I lost almost everything…
1 Orchid Dotty
1 Bicolor Blenny
1 Emerald Crab
1 Fire Shrimp
1 Cleaner Shrimp
6 Astrea Snails
5 Hermit crabs (blue leg, red leg)
3 star fish
20+ bristleworms ( I had no idea there was more than one )
1 finger leather coral
1 toadstool coral
1 xenia coral
3 separate colonies of star polyps
1 vermatid snail
3 feather dusters
The only thing that woke up when I powered up the heater and lights were the 10 nassarius snails. Talk about resilient.

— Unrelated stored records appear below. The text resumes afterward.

theorem execLmpUpdate_fr {s : State} {dt : Nat} {rsv : BitVec 8} {arg : BitVec 16} {buf : List Byte}
    (hz : Fr l z s) (hl : [.regs, .cmds, .time, .log, .evt, .lmp] ⊆ l) :
    ∃ t, execLmpUpdate dt rsv arg buf s = .next t ∧ Fr l z t := ⟨_, rfl, by
  with_reducible apply lmpUpdate_fr
  with_reducible apply State.elapse_fr
  with_reducible assumption
  exact List.Subset.trans (by decide) hl
  exact List.Subset.trans (by decide) hl⟩

theorem execLmpClear_fr {s : State} {dt : Nat} {rsv : BitVec 8} {arg : BitVec 16} (hz : Fr l z s) (hl : [.regs,
      .cmds, .time, .log, .evt, .lmp] ⊆ l) :
    ∃ t, execLmpClear dt rsv arg s = .next t ∧ Fr l z t := ⟨_, rfl, by
  with_reducible apply lmpClear_fr
  with_reducible apply State.elapse_fr
  with_reducible assumption
  exact List.Subset.trans (by decide) hl
  exact List.Subset.trans (by decide) hl⟩

theorem execKeyReplaceDone_fr {s : State} {dt : Nat} {readback : Bool} {journal : Bool} (hz : Fr l z s)
    (hl : [.regs, .cmds, .time, .log, .evt, .lmp] ⊆ l) :
    ∃ t, execKeyReplaceDone dt readback journal s = .next t ∧ Fr l z t := ⟨_, rfl, by
  with_reducible apply keyReplaceDone_fr
  with_reducible apply State.elapse_fr
  with_reducible assumption
  exact List.Subset.trans (by decide) hl
  exact List.Subset.trans (by decide) hl⟩

theorem execAttest_fr {s : State} {dt : Nat} {rsv : BitVec 8} {arg : BitVec 16} {buf : List Byte} (hz : Fr l z s)
    (hl : [.regs, .cmds, .time, .log, .evt, .lmp] ⊆ l) :
    ∃ t, execAttest dt rsv arg buf s = .next t ∧ Fr l z t := ⟨_, rfl, by
  with_reducible apply lmpAttest_fr
  with_reducible apply State.elapse_fr
  with_reducible assumption
  exact List.Subset.trans (by decide) hl
  exact List.Subset.trans (by decide) hl⟩

theorem execReadPublic_fr {s : State} {dt : Nat} {rsv : BitVec 8} {arg : BitVec 16} (hz : Fr l z s) (hl : [.regs,
      .cmds, .time, .log, .evt, .lmp] ⊆ l) :
    ∃ t, execReadPublic dt rsv arg s = .next t ∧ Fr l z t := ⟨_, rfl, by
  with_reducible apply lmpReadPublic_fr
  with_reducible apply State.elapse_fr
  with_reducible assumption
  exact List.Subset.trans (by decide) hl
  exact List.Subset.trans (by decide) hl⟩

theorem execReadCert_fr {s : State} {dt : Nat} {rsv : BitVec 8} {arg : BitVec 16} (hz : Fr l z s) (hl : [.regs,
      .cmds, .time, .log, .evt, .lmp] ⊆ l) :
    ∃ t, execReadCert dt rsv arg s = .next t ∧ Fr l z t := ⟨_, rfl, by
  with_reducible apply lmpReadCert_fr
  with_reducible apply State.elapse_fr
  with_reducible assumption
  exact List.Subset.trans (by decide) hl
  exact List.Subset.trans (by decide) hl⟩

I am going to be moving this month so aside from cleaning all the dead stock, I’ll be draining the water and moving the tank sometime soon. After a week or two for the tank to cycle again, I’ll begin to restock. Despite the loss I feel somewhat relieved because I was worried about how I was going to move the tank without killing all of the animals myself. This way I can’t blame myself. A UPS wouldn’t have lasted more than a few hours powering the heater and a pump, and if I had a generator I couldn’t have purchased any gas because none of the gas stations had power anyway. No one else had power so I couldn’t have moved the tank anywhere. I was basically stuck letting them die. It’s sad, my favorites were the blenny because he had a cool personality and the fire shrimp because his color was so bright.
This blog is devoted to the trials, tribulations and hopefully successes I have while building and maintaining my nano reef saltwater aquarium. I created this blog a while ago when I started this project but never wrote anything. On this day, January 1st, 2007, I am starting what will hopefully be regular updates.